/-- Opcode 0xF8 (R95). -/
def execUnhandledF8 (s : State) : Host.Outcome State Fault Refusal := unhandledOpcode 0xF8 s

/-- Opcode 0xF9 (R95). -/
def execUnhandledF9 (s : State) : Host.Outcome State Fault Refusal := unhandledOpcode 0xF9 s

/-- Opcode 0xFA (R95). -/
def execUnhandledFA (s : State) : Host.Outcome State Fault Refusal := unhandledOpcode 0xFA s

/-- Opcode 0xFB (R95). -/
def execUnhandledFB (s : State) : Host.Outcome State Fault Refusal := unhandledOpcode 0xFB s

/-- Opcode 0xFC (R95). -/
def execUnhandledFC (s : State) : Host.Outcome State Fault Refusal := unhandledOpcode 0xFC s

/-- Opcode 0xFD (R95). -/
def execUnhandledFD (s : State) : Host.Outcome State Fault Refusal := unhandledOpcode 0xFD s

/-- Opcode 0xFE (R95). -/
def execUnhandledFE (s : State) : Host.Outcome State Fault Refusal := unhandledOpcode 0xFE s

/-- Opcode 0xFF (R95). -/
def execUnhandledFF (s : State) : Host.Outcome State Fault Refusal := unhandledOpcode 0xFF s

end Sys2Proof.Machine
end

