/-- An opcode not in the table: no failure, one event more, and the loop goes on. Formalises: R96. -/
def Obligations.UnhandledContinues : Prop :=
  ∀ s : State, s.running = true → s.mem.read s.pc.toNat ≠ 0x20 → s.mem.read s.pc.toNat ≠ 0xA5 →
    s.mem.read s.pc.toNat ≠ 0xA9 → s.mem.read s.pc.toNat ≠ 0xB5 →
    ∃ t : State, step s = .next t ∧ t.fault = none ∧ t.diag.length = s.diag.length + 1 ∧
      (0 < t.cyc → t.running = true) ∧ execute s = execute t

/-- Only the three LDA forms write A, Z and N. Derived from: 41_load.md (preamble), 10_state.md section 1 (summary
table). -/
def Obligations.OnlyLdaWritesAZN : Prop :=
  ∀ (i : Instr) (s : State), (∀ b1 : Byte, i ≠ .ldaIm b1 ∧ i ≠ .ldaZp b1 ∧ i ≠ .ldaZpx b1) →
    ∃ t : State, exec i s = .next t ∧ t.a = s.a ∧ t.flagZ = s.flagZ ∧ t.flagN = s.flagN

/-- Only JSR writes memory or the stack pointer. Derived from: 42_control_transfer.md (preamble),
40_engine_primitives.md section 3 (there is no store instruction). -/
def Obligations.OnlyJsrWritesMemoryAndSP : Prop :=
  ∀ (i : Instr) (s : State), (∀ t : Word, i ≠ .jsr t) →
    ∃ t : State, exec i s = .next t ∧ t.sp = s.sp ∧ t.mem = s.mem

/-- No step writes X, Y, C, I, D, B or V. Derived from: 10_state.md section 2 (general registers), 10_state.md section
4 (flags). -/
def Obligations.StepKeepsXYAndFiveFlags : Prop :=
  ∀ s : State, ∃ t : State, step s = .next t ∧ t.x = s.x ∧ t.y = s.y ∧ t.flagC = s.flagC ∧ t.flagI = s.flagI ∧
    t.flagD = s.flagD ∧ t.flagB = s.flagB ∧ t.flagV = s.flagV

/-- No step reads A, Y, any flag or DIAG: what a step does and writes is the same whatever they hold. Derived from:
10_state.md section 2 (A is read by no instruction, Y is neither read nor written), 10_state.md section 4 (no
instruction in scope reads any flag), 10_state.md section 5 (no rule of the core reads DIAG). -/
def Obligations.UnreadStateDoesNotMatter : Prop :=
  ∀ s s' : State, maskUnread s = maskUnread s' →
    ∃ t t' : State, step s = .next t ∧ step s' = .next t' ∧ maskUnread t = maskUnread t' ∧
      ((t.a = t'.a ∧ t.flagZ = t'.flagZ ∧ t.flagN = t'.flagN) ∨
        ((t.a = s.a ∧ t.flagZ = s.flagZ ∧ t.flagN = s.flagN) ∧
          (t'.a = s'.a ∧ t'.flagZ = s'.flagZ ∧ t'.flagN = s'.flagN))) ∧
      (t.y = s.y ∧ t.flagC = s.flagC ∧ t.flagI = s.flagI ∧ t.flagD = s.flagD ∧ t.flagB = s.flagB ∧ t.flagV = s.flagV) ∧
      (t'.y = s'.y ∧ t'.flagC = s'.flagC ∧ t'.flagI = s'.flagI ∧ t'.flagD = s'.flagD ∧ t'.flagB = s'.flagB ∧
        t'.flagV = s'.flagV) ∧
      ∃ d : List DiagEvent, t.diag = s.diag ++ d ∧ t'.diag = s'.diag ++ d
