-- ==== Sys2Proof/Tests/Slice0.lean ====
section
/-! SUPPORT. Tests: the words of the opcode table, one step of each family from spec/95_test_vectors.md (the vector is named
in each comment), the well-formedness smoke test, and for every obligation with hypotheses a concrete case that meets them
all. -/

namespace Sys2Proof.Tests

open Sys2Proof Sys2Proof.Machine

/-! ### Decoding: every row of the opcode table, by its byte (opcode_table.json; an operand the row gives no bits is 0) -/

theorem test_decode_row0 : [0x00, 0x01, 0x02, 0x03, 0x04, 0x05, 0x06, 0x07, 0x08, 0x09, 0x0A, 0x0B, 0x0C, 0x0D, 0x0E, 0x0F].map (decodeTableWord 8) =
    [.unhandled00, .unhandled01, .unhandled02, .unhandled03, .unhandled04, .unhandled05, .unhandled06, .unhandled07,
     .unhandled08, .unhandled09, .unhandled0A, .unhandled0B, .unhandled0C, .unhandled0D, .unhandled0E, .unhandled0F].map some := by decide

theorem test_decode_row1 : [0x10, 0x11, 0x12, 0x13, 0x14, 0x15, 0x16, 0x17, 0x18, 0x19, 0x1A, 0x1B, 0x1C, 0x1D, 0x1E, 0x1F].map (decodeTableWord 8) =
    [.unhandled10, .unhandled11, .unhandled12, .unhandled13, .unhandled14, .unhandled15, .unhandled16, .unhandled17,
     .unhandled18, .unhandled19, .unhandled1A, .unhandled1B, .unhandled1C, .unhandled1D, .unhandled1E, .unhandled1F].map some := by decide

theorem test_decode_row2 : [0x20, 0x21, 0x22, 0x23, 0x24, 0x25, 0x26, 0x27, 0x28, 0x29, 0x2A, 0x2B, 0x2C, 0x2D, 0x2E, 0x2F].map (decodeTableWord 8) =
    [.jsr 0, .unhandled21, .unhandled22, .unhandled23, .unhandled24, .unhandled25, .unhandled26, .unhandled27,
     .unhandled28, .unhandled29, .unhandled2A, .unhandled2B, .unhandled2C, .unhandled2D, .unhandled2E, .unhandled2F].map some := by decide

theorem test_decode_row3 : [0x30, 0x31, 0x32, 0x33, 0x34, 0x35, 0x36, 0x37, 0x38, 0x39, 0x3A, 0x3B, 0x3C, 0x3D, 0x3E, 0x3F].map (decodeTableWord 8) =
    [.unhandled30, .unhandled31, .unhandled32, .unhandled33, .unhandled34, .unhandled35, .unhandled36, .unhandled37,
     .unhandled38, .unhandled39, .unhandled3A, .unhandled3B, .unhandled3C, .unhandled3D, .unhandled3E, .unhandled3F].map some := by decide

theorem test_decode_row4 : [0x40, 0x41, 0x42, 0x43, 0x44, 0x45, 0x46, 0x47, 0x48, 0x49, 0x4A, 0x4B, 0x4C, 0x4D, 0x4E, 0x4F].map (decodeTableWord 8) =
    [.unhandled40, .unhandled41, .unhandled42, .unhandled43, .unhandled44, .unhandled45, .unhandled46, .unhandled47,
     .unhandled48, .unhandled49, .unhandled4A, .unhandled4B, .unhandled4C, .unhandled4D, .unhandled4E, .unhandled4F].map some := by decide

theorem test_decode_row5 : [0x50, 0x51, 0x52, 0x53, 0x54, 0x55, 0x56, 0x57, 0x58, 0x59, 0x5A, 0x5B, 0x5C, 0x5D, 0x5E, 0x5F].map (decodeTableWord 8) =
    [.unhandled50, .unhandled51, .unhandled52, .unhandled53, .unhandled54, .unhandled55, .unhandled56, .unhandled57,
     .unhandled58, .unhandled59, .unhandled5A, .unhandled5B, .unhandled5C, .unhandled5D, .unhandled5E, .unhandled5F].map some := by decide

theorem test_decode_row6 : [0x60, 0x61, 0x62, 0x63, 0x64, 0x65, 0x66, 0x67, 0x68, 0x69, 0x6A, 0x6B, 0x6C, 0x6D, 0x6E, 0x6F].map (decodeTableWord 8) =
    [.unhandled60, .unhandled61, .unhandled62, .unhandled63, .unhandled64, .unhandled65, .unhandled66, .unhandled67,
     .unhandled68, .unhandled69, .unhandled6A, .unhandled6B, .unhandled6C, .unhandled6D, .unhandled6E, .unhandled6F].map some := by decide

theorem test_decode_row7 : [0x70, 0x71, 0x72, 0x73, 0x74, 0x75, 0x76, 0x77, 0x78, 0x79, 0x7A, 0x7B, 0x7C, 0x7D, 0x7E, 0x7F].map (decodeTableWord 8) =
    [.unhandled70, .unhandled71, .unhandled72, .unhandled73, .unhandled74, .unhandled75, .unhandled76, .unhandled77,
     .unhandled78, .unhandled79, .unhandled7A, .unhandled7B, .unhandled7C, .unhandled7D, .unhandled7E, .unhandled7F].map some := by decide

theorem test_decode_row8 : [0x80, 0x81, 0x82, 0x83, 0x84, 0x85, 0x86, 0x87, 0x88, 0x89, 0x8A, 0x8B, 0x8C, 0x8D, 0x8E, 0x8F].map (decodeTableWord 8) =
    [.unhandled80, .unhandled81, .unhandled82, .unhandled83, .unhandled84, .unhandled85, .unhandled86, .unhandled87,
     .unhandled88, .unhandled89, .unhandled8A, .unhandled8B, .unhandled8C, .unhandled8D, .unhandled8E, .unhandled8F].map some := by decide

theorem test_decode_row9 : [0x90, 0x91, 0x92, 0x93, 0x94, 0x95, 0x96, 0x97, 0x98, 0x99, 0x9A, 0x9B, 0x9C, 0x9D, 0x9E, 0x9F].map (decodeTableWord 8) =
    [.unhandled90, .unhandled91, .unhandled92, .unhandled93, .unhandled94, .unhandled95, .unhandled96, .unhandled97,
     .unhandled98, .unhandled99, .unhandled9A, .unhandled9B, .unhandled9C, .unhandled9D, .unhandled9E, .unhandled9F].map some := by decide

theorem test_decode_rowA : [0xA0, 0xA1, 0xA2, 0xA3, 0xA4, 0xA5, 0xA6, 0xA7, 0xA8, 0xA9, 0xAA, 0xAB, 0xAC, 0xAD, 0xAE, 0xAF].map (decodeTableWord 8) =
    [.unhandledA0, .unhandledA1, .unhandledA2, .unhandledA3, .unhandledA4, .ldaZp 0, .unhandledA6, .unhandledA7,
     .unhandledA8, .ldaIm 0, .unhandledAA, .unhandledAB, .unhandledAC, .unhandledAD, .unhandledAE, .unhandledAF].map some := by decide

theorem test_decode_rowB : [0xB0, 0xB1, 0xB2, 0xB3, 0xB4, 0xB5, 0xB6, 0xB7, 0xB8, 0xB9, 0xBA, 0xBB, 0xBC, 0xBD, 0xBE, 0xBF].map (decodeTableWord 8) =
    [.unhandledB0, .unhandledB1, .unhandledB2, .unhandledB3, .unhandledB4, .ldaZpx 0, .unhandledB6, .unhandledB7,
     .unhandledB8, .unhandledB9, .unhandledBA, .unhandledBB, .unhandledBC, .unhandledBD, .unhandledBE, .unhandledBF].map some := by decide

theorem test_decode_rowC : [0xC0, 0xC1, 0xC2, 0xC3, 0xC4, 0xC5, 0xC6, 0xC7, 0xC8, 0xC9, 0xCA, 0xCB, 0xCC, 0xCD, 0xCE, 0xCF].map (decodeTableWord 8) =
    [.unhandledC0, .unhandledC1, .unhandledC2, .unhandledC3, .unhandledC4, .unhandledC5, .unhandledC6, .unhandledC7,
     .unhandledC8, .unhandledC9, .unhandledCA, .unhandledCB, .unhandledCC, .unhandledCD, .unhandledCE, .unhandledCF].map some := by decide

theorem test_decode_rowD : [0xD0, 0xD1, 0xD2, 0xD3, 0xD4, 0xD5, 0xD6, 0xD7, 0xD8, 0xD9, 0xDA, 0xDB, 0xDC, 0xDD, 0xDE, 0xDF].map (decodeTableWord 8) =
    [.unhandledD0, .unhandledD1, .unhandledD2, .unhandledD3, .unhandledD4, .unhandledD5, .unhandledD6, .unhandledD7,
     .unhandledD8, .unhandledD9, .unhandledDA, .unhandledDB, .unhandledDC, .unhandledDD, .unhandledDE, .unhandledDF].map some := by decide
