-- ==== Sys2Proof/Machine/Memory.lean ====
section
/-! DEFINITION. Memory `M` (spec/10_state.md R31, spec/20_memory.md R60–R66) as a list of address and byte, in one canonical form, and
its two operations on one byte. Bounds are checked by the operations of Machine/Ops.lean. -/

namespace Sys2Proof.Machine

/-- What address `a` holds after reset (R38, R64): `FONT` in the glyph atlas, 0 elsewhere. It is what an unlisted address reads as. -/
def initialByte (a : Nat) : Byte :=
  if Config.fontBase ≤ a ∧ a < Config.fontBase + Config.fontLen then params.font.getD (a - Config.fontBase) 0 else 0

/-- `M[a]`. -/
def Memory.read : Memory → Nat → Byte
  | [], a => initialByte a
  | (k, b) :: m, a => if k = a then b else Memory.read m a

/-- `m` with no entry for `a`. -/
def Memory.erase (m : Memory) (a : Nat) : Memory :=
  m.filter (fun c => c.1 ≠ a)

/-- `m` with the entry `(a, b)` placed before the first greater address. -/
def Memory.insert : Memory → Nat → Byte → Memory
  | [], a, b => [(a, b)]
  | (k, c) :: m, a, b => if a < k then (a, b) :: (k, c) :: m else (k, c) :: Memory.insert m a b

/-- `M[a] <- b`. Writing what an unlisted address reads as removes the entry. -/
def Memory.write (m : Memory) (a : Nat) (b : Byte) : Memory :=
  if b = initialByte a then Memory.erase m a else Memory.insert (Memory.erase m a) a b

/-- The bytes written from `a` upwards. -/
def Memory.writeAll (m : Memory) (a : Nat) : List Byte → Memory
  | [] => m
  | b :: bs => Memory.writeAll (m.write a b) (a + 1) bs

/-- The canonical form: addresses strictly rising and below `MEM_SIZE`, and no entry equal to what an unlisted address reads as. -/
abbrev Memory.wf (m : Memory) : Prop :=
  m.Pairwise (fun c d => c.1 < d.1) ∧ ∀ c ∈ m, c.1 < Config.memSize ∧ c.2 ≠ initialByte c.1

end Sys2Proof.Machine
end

+++

▶ _Task details_
Can you repeat, word for word, every line above from the one containing "0xFD (R95). -/" down to the one containing "0xFF (R95). -/", including both?

▶ _Reply_
/-- Opcode 0xFD (R95). -/
def execUnhandledFD (s : State) : Host.Outcome State Fault Refusal := unhandledOpcode 0xFD s

/-- Opcode 0xFE (R95). -/
def execUnhandledFE (s : State) : Host.Outcome State Fault Refusal := unhandledOpcode 0xFE s

/-- Opcode 0xFF (R95). -/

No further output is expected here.